(Dataset excerpts)
/-! ### The steps still to come -/

/-- How many engine steps the sequencer still takes to `DONE`, by its position (R87, R111). -/
def State.stepsLeft (s : State) : Nat :=
  match s.phase with
  | .idle => 0
  | .done => 0
  | .hdr0 => if s.lmode = 2#2 then 2 * s.n + 278 else s.n + 3
  | .hdr1 => if s.lmode = 2#2 then 2 * s.n + 277 else s.n + 2
  | .hist => s.n - s.k + s.n + 276
  | .psel => 256 - s.c + s.n + 19
  | .palout => 16 - s.j + s.n + 2
  | .scan => s.n - s.k + 1

/-- Every step of a running engine counts one step down. -/
theorem engineStep_stepsLeft {s t : State} (running : s.phase.running = true) (h : engineStep s = .next t) :
    t.stepsLeft + 1 = s.stepsLeft := by
  rcases engineStep_cases h with ⟨hp, -⟩ | ⟨hp, rfl⟩ | ⟨hp, hl, rfl⟩ | ⟨hp, hl, rfl⟩ | ⟨hp, hk, op⟩ | ⟨hp, hk, rfl⟩ |
    ⟨hp, hc, op⟩ | ⟨hp, hc, rfl⟩ | ⟨hp, hj, op⟩ | ⟨hp, hj, rfl⟩ | ⟨hp, hk, -, op⟩ | ⟨hp, hk, -, op⟩ | ⟨hp, hk, -, op⟩ |
    ⟨hp, hk, -, rfl⟩ | ⟨hp, hk, -, rfl⟩
  · rcases hp with hp | hp <;> rw [hp] at running <;> cases running
  · simp only [State.stepsLeft, hp]
    split <;> rfl
  · simp only [State.stepsLeft, hp, hl, if_true]
    omega
  · have notCompressed : s.lmode ≠ 2#2 := by rcases hl with hl | hl <;> simp [hl]
    simp only [State.stepsLeft, hp, notCompressed, if_false]
    omega
  · obtain ⟨-, -, -, rfl⟩ := execHistAcc_eq_next op
    simp only [State.stepsLeft, hp]
    omega
  · simp only [State.stepsLeft, hp]
    omega
  · obtain ⟨-, rfl⟩ := execPselIns_eq_next op
    simp only [State.stepsLeft, hp]
    omega
  · simp only [State.stepsLeft, hp]
    omega
  · obtain ⟨-, -, rfl⟩ := execPalOut_eq_next op
    simp only [State.stepsLeft, hp]
    omega
  · simp only [State.stepsLeft, hp]
    omega
  · obtain ⟨-, -, rfl⟩ := execRawStep_eq_next op
    simp only [State.stepsLeft, hp]
    omega
  · obtain ⟨-, -, -, ⟨-, rfl⟩ | ⟨-, -, rfl⟩⟩ := execBinStep_eq_next op <;> simp only [State.stepsLeft, hp] <;> omega
  · obtain ⟨-, -, -, ⟨-, rfl⟩ | ⟨-, -, -, -, rfl⟩⟩ := execRleStep_eq_next op <;> simp only [State.stepsLeft, hp] <;> omega
  · simp only [State.stepsLeft, hp]
    omega
  · simp only [State.stepsLeft, hp]
    omega

/-! ### The stream to come -/

/-- The launch's pixels from scan index `k` on. -/
def State.pixelsFrom (s : State) (k : Nat) : List Pixel := (scanPixels s s.n).drop k

/-- What a scan of the pixels `px` emits, from the present state of the mode's unit on (R73, R77, R79). -/
def State.scanAhead (s : State) (px : List Pixel) : List Byte :=
  if s.lmode = 0#2 then rawPayload px
  else if s.lmode = 1#2 then packBits s.acc s.nbits px
  else rleFrom s.cfg.fixFinalRun (matchIndices px (paletteBytes s.pal)) (if s.curv = true then some s.cur else none)
    s.run.toNat

/-- What `PALOUT` and the scan after it emit. -/
def State.paletteAhead (s : State) : List Byte :=
  (paletteBytes s.pal).drop s.j ++ s.scanAhead (scanPixels s s.n)

/-- What follows from `PSEL` on: the colours from `C` on are offered first. -/
def State.selectionAhead (s : State) : List Byte :=
  { s with pal := offerColours (histGet s.hist) s.pal (allColours.drop s.c), j := 0 }.paletteAhead

/-- What follows from `HIST` on: the pixels from `K` on are counted first. -/
def State.histogramAhead (s : State) : List Byte :=
  { s with hist := countPixels s.hist (s.pixelsFrom s.k), c := 0 }.selectionAhead

/-- What follows the header. -/
def State.payloadAhead (s : State) : List Byte :=
  if s.lmode = 2#2 then { s with k := 0 }.histogramAhead else s.scanAhead (scanPixels s s.n)

/-- The bytes still to be emitted, by the sequencer's position. -/
def State.bytesAhead (s : State) : List Byte :=
  match s.phase with
  | .idle => []
  | .done => []
  | .hdr0 => headerByte s.lw :: headerByte s.lh :: s.payloadAhead
  | .hdr1 => headerByte s.lh :: s.payloadAhead
  | .hist => s.histogramAhead
  | .psel => s.selectionAhead
  | .palout => s.paletteAhead
  | .scan => s.scanAhead (s.pixelsFrom s.k)

/-- The stream the state leads to: what `OUT` holds and what is still to come. -/
def State.forecast (s : State) : List Byte := s.out ++ s.bytesAhead

theorem pixelsFrom_of_lt {s : State} {k : Nat} (hk : k < s.n) :
    s.pixelsFrom k = imgWord s k :: s.pixelsFrom (k + 1) := by
  have inside : k < (scanPixels s s.n).length := by simpa [scanPixels] using hk
  have first : (scanPixels s s.n)[k] = imgWord s k := by simp [scanPixels]
  rw [State.pixelsFrom, List.drop_eq_getElem_cons inside, first, State.pixelsFrom]

theorem pixelsFrom_eq_nil {s : State} {k : Nat} (hk : k ≤ s.n) : s.pixelsFrom k = [] ↔ k = s.n := by
  simp only [State.pixelsFrom, scanPixels, List.drop_eq_nil_iff, List.length_map, List.length_range]
  omega

theorem allColours_drop {c : Nat} (hc : c < 256) : allColours.drop c = BitVec.ofNat 8 c :: allColours.drop (c + 1) := by
  have inside : c < allColours.length := by simpa [allColours] using hc
  have first : allColours[c] = BitVec.ofNat 8 c := by simp [allColours]
  rw [List.drop_eq_getElem_cons inside, first]

theorem allColours_drop_all : allColours.drop 256 = [] := by simp [allColours]

theorem paletteBytes_drop {pal : Vector PalSlot 16} {j : Nat} (hj : j < 16) :
    (paletteBytes pal).drop j = pal[j].palc :: (paletteBytes pal).drop (j + 1) := by
  have inside : j < (paletteBytes pal).length := by simpa [paletteBytes] using hj
  have first : (paletteBytes pal)[j] = pal[j].palc := by simp [paletteBytes]
  rw [List.drop_eq_getElem_cons inside, first]

theorem paletteBytes_drop_all (pal : Vector PalSlot 16) : (paletteBytes pal).drop 16 = [] := by simp [paletteBytes]

section
variable {s t : State}

theorem execHistAcc_histogramAhead (h : execHistAcc s = .next t) :
    t.out ++ t.histogramAhead = s.out ++ s.histogramAhead := by
  obtain ⟨hk, -, -, rfl⟩ := execHistAcc_eq_next h
  rw [State.histogramAhead, State.histogramAhead, pixelsFrom_of_lt hk]
  rfl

# Brief
Given the word "allColours", show every line of the records that contains it.

# Finished exercise
  { s with pal := offerColours (histGet s.hist) s.pal (allColours.drop s.c), j := 0 }.paletteAhead
theorem allColours_drop {c : Nat} (hc : c < 256) : allColours.drop c = BitVec.ofNat 8 c :: allColours.drop (c + 1) := by
  have inside : c < allColours.length := by simpa [allColours] using hc
  have first : allColours[c] = BitVec.ofNat 8 c := by simp [allColours]
theorem allColours_drop_all : allColours.drop 256 = [] := by simp [allColours]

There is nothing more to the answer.